Speculation on the polycount or quality of nextgen character models.

ultragpu

Banned
Now as the current gen consoles are seeing their twilight days I think it would be interesting to discuss and speculate with educated guesses on what the nextgen can offer us in terms of INGAME character models.

This generation of making ingame character models with its vast utilization of Normalmaps extracted from high res source models, have been both efficient and effective judging by the result. But there are still tons of improvements to be made and technical hurdles to overcome. If you look at the hero model from Epic's Samaritan realtime demo, then compare to something like Nathan Drake or Battlefield soldier model, you can clearly see a big difference in quality.

So assuming a nextgen consoles is as powerful as or close to a 580 sli setup, do you think we can standardize tessellation with displacement maps on most of the nexgen in game characters? Do you think Samaritan quality is representative of what would be shown on nextgen consoles? Or do you think most would simply keep the old Normalmap route but only increase the polycount as they find power would be better used elsewhere? I wonder how close we can get to the zbrush source model with nextgen.
 
no point in going much higher than now, just enough to nail some of the silhouette problems, of which realtime tessellation may be able to take care of.

higher res textures, and better shaders are mostly whats needed right now, far more beneficial to just throwing more polys at a scene.
 
Now as the current gen consoles are seeing their twilight days I think it would be interesting to discuss and speculate with educated guesses on what the nextgen can offer us in terms of INGAME character models.

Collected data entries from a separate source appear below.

theorem faultsHere_execCp0Move (m : Cp0Move) (s : State) : FaultsHere s (execCp0Move m s) := by
  unfold execCp0Move
  split_ifs
  · cases m with
    | mfc0 | mtc0 => exact faultsHere_next rfl
  · exact faultsHere_raise _ s

theorem faultsHere_execReserved (w : Word) (s : State) : FaultsHere s (execReserved w s) := by
  unfold execReserved
  split
  · exact faultsHere_execCp0Move _ s
  · exact faultsHere_raise _ s

theorem faultsHere_runWord (w : Word) (s : State) : FaultsHere s (runWord w s) := by
  unfold runWord
  split
  · exact faultsHere_exec _ s
  · exact faultsHere_execReserved w s

theorem faultsHere_step (s : State) : FaultsHere s (step s) := by
  unfold step
  split
  · intro f hf; cases hf
  · intro f hf; cases hf
  · split_ifs
    · exact faultsHere_raise .interrupt s
    · split
      · exact faultsHere_raise _ s
      · exact faultsHere_runWord _ s

/-- A step that faults leaves the state of R231. -/
theorem follow_of_fault (h : step s = .fault f) : s.follow = s.afterFault f := by
  simp [State.follow, h]

/-- A run that has faulted stays where it is. -/
theorem follow_of_faulted (h : s.status = .faulted f) : s.follow = s := by
  simp [State.follow, step, h]

/-- Settles O8: `raise` by the trap model, and the state after a fault by its equation. -/
theorem faultOutcome : Obligations.FaultOutcome := by
  refine ⟨fun e s hm => raise_fault e hm, fun e s hm hc => raise_r3000_none hm hc, fun s f h => ?_⟩
  rw [follow_of_fault h]
  exact ⟨faultsHere_step s f h, rfl, rfl, fun _ => rfl, ⟨rfl, rfl⟩, rfl, rfl, rfl, rfl,
    after_of_follow_eq (follow_of_faulted rfl)⟩

/-! ### Codes and entry (R251, R252) -/

/-- Settles O21: `raise` enters the trap, and the entry leaves what R252 lists. -/
theorem trapEntry : Obligations.TrapEntry := fun _ _ _ hm hc => nextIs_trapTaken hm hc

/-- No cause has a TLB code or a reserved one (R251). -/
theorem excCode_ne_tlb_or_reserved (hc : excCode e = some c) :
    c ≠ 1 ∧ c ≠ 2 ∧ c ≠ 3 ∧ ¬(13 ≤ c.toNat ∧ c.toNat ≤ 31) := by
  cases e with
  | busErrorStore | fetchOutsideText | storeToText | unknownService => cases hc
  | _ => cases hc; decide

/-- Settles O22: the codes are the table's. -/
theorem exceptionCodes : Obligations.ExceptionCodes :=
  ⟨fun _ => ⟨rfl, rfl, rfl, rfl, rfl, rfl, rfl, rfl, rfl, rfl⟩, fun _ => rfl, rfl, rfl, rfl, rfl,
    fun _ _ => excCode_ne_tlb_or_reserved⟩

theorem execSyscall_r3000 (hm : s.params.trapModel = .r3000) : execSyscall s = raise .sys s := by
  simp [execSyscall, hm]

/-- Settles O28: the exception of `syscall` has a code, so it is the entry. -/
theorem syscallTrapsUnderR3000 : Obligations.SyscallTrapsUnderR3000 := by
  intro s hm
  have hexec : exec .syscall s = raise .sys s := execSyscall_r3000 hm
  rw [hexec]
  exact nextIs_trapTaken hm rfl

/-! ### Interrupts (R253) -/

/-- The pending bits as software reads them: the six lines above the two software bits (R248). -/
theorem causeView_pending (s : State) : s.causeView.extractLsb' 8 8 = s.irq ++ s.cp0.cause.extractLsb' 8 2 := by
  apply BitVec.eq_of_toNat_eq
  simp only [State.causeView, toNat_extract_eq, toNat_append_eq]
  have := s.irq.isLt
  omega

theorem interruptDue_iff : s.interruptDue = true ↔
    s.params.trapModel = .r3000 ∧ s.cp0.sr.getLsbD 0 = true
      ∧ (s.irq ++ s.cp0.cause.extractLsb' 8 2) &&& s.cp0.sr.extractLsb' 8 8 ≠ 0 := by
  simp [State.interruptDue, causeView_pending, and_assoc]

/-- An interrupt that is due comes before the fetch (log 17). -/
theorem step_of_interruptDue (hr : s.status = .running) (hi : s.interruptDue = true) : step s = raise .interrupt s := by
  simp [step, hr, hi]

/-- Settles O24: the interrupt is an exception of code 0. -/
theorem interruptTaken : Obligations.InterruptTaken := by
  refine ⟨fun s => interruptDue_iff, fun s hr hi => ?_⟩
  obtain ⟨hm, -, -⟩ := interruptDue_iff.1 hi
  rw [step_of_interruptDue hr hi]
  exact nextIs_trapTaken hm rfl

/-! ### An entry and its return (R252, R254) -/

/-- Two pairs of the mode stack are the four bits that hold them. -/
theorem extract_four_eq_of_pairs {x y : Word} (hlow : x.extractLsb' 0 2 = y.extractLsb' 0 2)
    (hhigh : x.extractLsb' 2 2 = y.extractLsb' 2 2) : x.extractLsb' 0 4 = y.extractLsb' 0 4 := by
  simp only [← BitVec.toNat_inj, toNat_extract_eq] at hlow hhigh ⊢
  omega

/-- The mode stack pushed and popped: the two younger pairs are back, the oldest is lost (R252, R254). -/
theorem popMode_pushMode_fields (sr : Word) :
    (popMode (pushMode sr)).extractLsb' 0 4 = sr.extractLsb' 0 4
      ∧ (popMode (pushMode sr)).extractLsb' 4 2 = sr.extractLsb' 2 2
      ∧ (popMode (pushMode sr)).extractLsb' 6 26 = sr.extractLsb' 6 26 := by
  obtain ⟨-, hprevious, hold, habove⟩ := pushMode_fields sr
  obtain ⟨hcurrent', hprevious', hold', habove'⟩ := popMode_fields (pushMode sr)
  exact ⟨extract_four_eq_of_pairs (hcurrent'.trans hprevious) (hprevious'.trans hold), hold'.trans hold,
    habove'.trans habove⟩

/-- An entry leaves kernel mode, where coprocessor 0 is usable (R246, R252). -/
theorem cp0Usable_enterTrap (e : Exc) (c : BitVec 5) (s : State) : (s.enterTrap e c).cp0Usable = true := by
  refine cp0Usable_iff.2 (.inl ?_)
  simp only [enterTrap_cp0_sr, pushMode, BitVec.getLsbD_append]
  rfl

/-- Settles O23: the entry leaves `rfe` usable, and `rfe` pops what the entry pushed. -/
theorem trapThenReturn : Obligations.TrapThenReturn := by
  intro e s t hm h
  obtain ⟨-, c, -, rfl⟩ := raise_next h
  obtain ⟨hyounger, hlost, habove⟩ := popMode_pushMode_fields s.cp0.sr
  exact ⟨_, execRfe_usable hm (cp0Usable_enterTrap e c s), hyounger, hlost, habove, rfl, rfl⟩

/-! ### The words of `mfc0` and `mtc0` (R246) -/

/-- The word of opcode COPRO with `sub` in the `rs` field and zeros below bit 11. -/
def cp0Word (sub rt rd : Reg) : Word := 0b010000#6 ++ regBits sub ++ regBits rt ++ regBits rd ++ 0#11

section
variable (sub rt rd : Reg)

theorem cp0Word_toNat : (cp0Word sub rt rd).toNat
    = 16 * 2 ^ 26 + sub.val * 2 ^ 21 + rt.val * 2 ^ 16 + rd.val * 2 ^ 11 := by
  simp only [cp0Word, toNat_append_eq, regBits_toNat, BitVec.reduceToNat]
  omega

theorem cp0Word_eq_packI : cp0Word sub rt rd = packI 0b010000 sub rt (regBits rd ++ 0#11) := by
  apply BitVec.eq_of_toNat_eq
  rw [cp0Word_toNat, packI_toNat, toNat_append_eq, regBits_toNat]
  simp only [BitVec.reduceToNat]
  omega

theorem opField_cp0Word : opField (cp0Word sub rt rd) = 0b010000 := by rw [cp0Word_eq_packI, packI_op]

theorem rdField_cp0Word : rdField (cp0Word sub rt rd) = rd := by
  apply Fin.ext
  rw [rdField_val, cp0Word_toNat]
  omega

theorem low_cp0Word : (cp0Word sub rt rd).extractLsb' 0 11 = 0#11 := by
  apply BitVec.eq_of_toNat_eq
  rw [toNat_extract_eq, cp0Word_toNat]
  simp only [BitVec.reduceToNat]
  omega

/-- No such word is an instruction of the table: it is not that of `rfe` (R221). -/
theorem decode_cp0Word : decode (cp0Word sub rt rd) = .reserved .coproWord := by
  refine (decode_of_copro (opField_cp0Word sub rt rd)).trans (if_neg fun h => ?_)
  have hlow := low_cp0Word sub rt rd
  rw [h] at hlow
  exact absurd hlow (by decide)

theorem decodeCp0_cp0Word : decodeCp0 (cp0Word sub rt rd)
    = if sub = 0b00000 then some (.mfc0 rt rd) else if sub = 0b00100 then some (.mtc0 rt rd) else none := by
  have hrs : rsField (cp0Word sub rt rd) = sub := by rw [cp0Word_eq_packI, packI_rs]
  have hrt : rtField (cp0Word sub rt rd) = rt := by rw [cp0Word_eq_packI, packI_rt]
  rw [decodeCp0, if_pos ⟨by rw [opField_cp0Word]; rfl, low_cp0Word sub rt rd⟩, hrs, hrt, rdField_cp0Word]

end

/-- Under r3000 a word that is a coprocessor 0 move is executed as that move (R246; log 9). -/
theorem runWord_cp0Word {sub rt rd : Reg} {m : Cp0Move} (hm : s.params.trapModel = .r3000)
    (hd : decodeCp0 (cp0Word sub rt rd) = some m) : runWord (cp0Word sub rt rd) s = execCp0Move m s := by
  rw [runWord_of_reserved (decode_cp0Word sub rt rd), execReserved, hm, hd]

theorem runWord_mfc0 (rt rd : Reg) (hm : s.params.trapModel = .r3000) :
    runWord (cp0Word 0b00000 rt rd) s = execCp0Move (.mfc0 rt rd) s :=
  runWord_cp0Word hm (decodeCp0_cp0Word _ rt rd)

theorem runWord_mtc0 (rt rd : Reg) (hm : s.params.trapModel = .r3000) :
    runWord (cp0Word 0b00100 rt rd) s = execCp0Move (.mtc0 rt rd) s :=
  runWord_cp0Word hm (decodeCp0_cp0Word _ rt rd)

/-! ### What the moves do (R246 to R249) -/

theorem execCp0Move_unusable (hu : s.cp0Usable = false) (m : Cp0Move) :
    execCp0Move m s = raise (.coprocessorUnusable 0) s := by
  simp [execCp0Move, hu]

/-- The state that `mfc0` leaves: a register the spec does not describe takes a draw (log 13). -/
def State.movedFrom (s : State) (rt rd : Reg) : State :=
  ((if cp0Described rd then s else s.skipDraws 1).setReg rt (s.readCp0 rd)).advance

/-- The state that `mtc0` leaves. -/
def State.movedTo (s : State) (rt rd : Reg) : State := (s.writeCp0 rd (s.reg rt)).advance

theorem execCp0Move_mfc0 (hu : s.cp0Usable = true) (rt rd : Reg) :
    execCp0Move (.mfc0 rt rd) s = .next (s.movedFrom rt rd) := by
  simp only [execCp0Move, hu, if_true]
  rfl

theorem execCp0Move_mtc0 (hu : s.cp0Usable = true) (rt rd : Reg) :
    execCp0Move (.mtc0 rt rd) s = .next (s.movedTo rt rd) := by
  simp only [execCp0Move, hu, if_true]
  rfl

/-- A described register is read into `rt`, and nothing else changes but `pc`. -/
theorem writesReg_movedFrom {rd : Reg} (hd : cp0Described rd = true) (rt : Reg) :
    WritesReg rt (s.readCp0 rd) s (s.movedFrom rt rd) := by
  rw [State.movedFrom, if_pos hd]
  exact writesReg_setPc rt (s.readCp0 rd) _ s

/-- Whatever register is read, only `rt`, `pc` and the count of draws can change. -/
theorem movedFrom_frame (s : State) (rt rd : Reg) :
    let t := s.movedFrom rt rd
    t.pc = s.pc + 4 ∧ SameFixed s t ∧ t.out = s.out ∧ t.input = s.input ∧ t.status = s.status
      ∧ (∀ q, q ≠ rt → t.reg q = s.reg q) ∧ SameHiLo s t ∧ SameMem s t := by
  unfold State.movedFrom
  cases cp0Described rd with
  | true | false =>
    exact ⟨rfl, ⟨rfl, rfl, rfl, rfl, rfl⟩, rfl, rfl, rfl, fun q hq => setReg_reg_ne _ hq _, ⟨rfl, rfl⟩, fun _ => rfl⟩

section
variable (s : State) (rd : Reg) (v : Word)

theorem writeCp0_cp0 : (s.writeCp0 rd v).cp0 =
    { s.cp0 with
      sr := if rd = 12 then v &&& statusMask else s.cp0.sr
      cause := if rd = 13 then s.cp0.cause.extractLsb' 10 22 ++ v.extractLsb' 8 2 ++ s.cp0.cause.extractLsb' 0 8
        else s.cp0.cause } := by
  unfold State.writeCp0
  by_cases h12 : rd = 12
  · subst h12; rfl
  · by_cases h13 : rd = 13
    · subst h13; rfl
    · simp only [if_neg h12, if_neg h13]

/-- A write to coprocessor 0 is one to nothing else. -/
theorem writeCp0_eq : s.writeCp0 rd v = { s with cp0 := (s.writeCp0 rd v).cp0 } := by
  unfold State.writeCp0
  split
  · rfl
  · split <;> rfl

end

/-- The write of `Cause` puts the two software bits in and leaves the fields around them (R248). -/
theorem softIP_fields (cause : Word) (soft : BitVec 2) :
    let written : Word := cause.extractLsb' 10 22 ++ soft ++ cause.extractLsb' 0 8
    written.extractLsb' 8 2 = soft ∧ written.extractLsb' 0 8 = cause.extractLsb' 0 8
      ∧ written.extractLsb' 10 22 = cause.extractLsb' 10 22 := by
  have hsoft := soft.isLt
  and_intros <;> apply BitVec.eq_of_toNat_eq <;> simp only [toNat_extract_eq, toNat_append_eq] <;> omega

/-- `mtc0` changes no general register, `HI`, `LO` or byte of memory, nothing that is fixed for a run, and nothing of the
environment's. -/
theorem movedTo_frame (s : State) (rt rd : Reg) :
    let t := s.movedTo rt rd
    t.pc = s.pc + 4 ∧ SameRegs s t ∧ SameHiLo s t ∧ SameMem s t ∧ SameSetup s t ∧ SameEnv s t := by
  unfold State.movedTo
  rw [writeCp0_eq]
  exact ⟨rfl, fun _ => rfl, ⟨rfl, rfl⟩, fun _ => rfl, ⟨rfl, rfl, rfl, rfl⟩, ⟨rfl, rfl, rfl⟩⟩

This generation of making ingame character models with its vast utilization of Normalmaps extracted from high res source models, have been both efficient and effective judging by the result. But there are still tons of improvements to be made and technical hurdles to overcome. If you look at the hero model from Epic's Samaritan realtime demo, then compare to something like Nathan Drake or Battlefield soldier model, you can clearly see a big difference in quality.

So assuming a nextgen consoles is as powerful as or close to a 580 sli setup, do you think we can standardize tessellation with displacement maps on most of the nexgen in game characters? Do you think Samaritan quality is representative of what would be shown on nextgen consoles? Or do you think most would simply keep the old Normalmap route but only increase the polycount as they find power would be better used elsewhere? I wonder how close we can get to the zbrush source model with nextgen.

You have got no hope with that matey...

With the next xbox all but confirmed as running a 7000 series GPU it could end up with less power then a single GTX 580.

Samaritan also used Tri-SLI GTX 580's so it could be a while before we see console games on that level.
 
With the next xbox all but confirmed as running a 7000 series GPU...

Really? I think I missed that.

It would be strange to see MS going from having a cutting edge architecture in the Xbox and Xbox 360 (both were months ahead of comparable parts in the PC space) to having one that's a couple of years out-of-date at launch. Even Sony were only 9 months behind on the 7900 series.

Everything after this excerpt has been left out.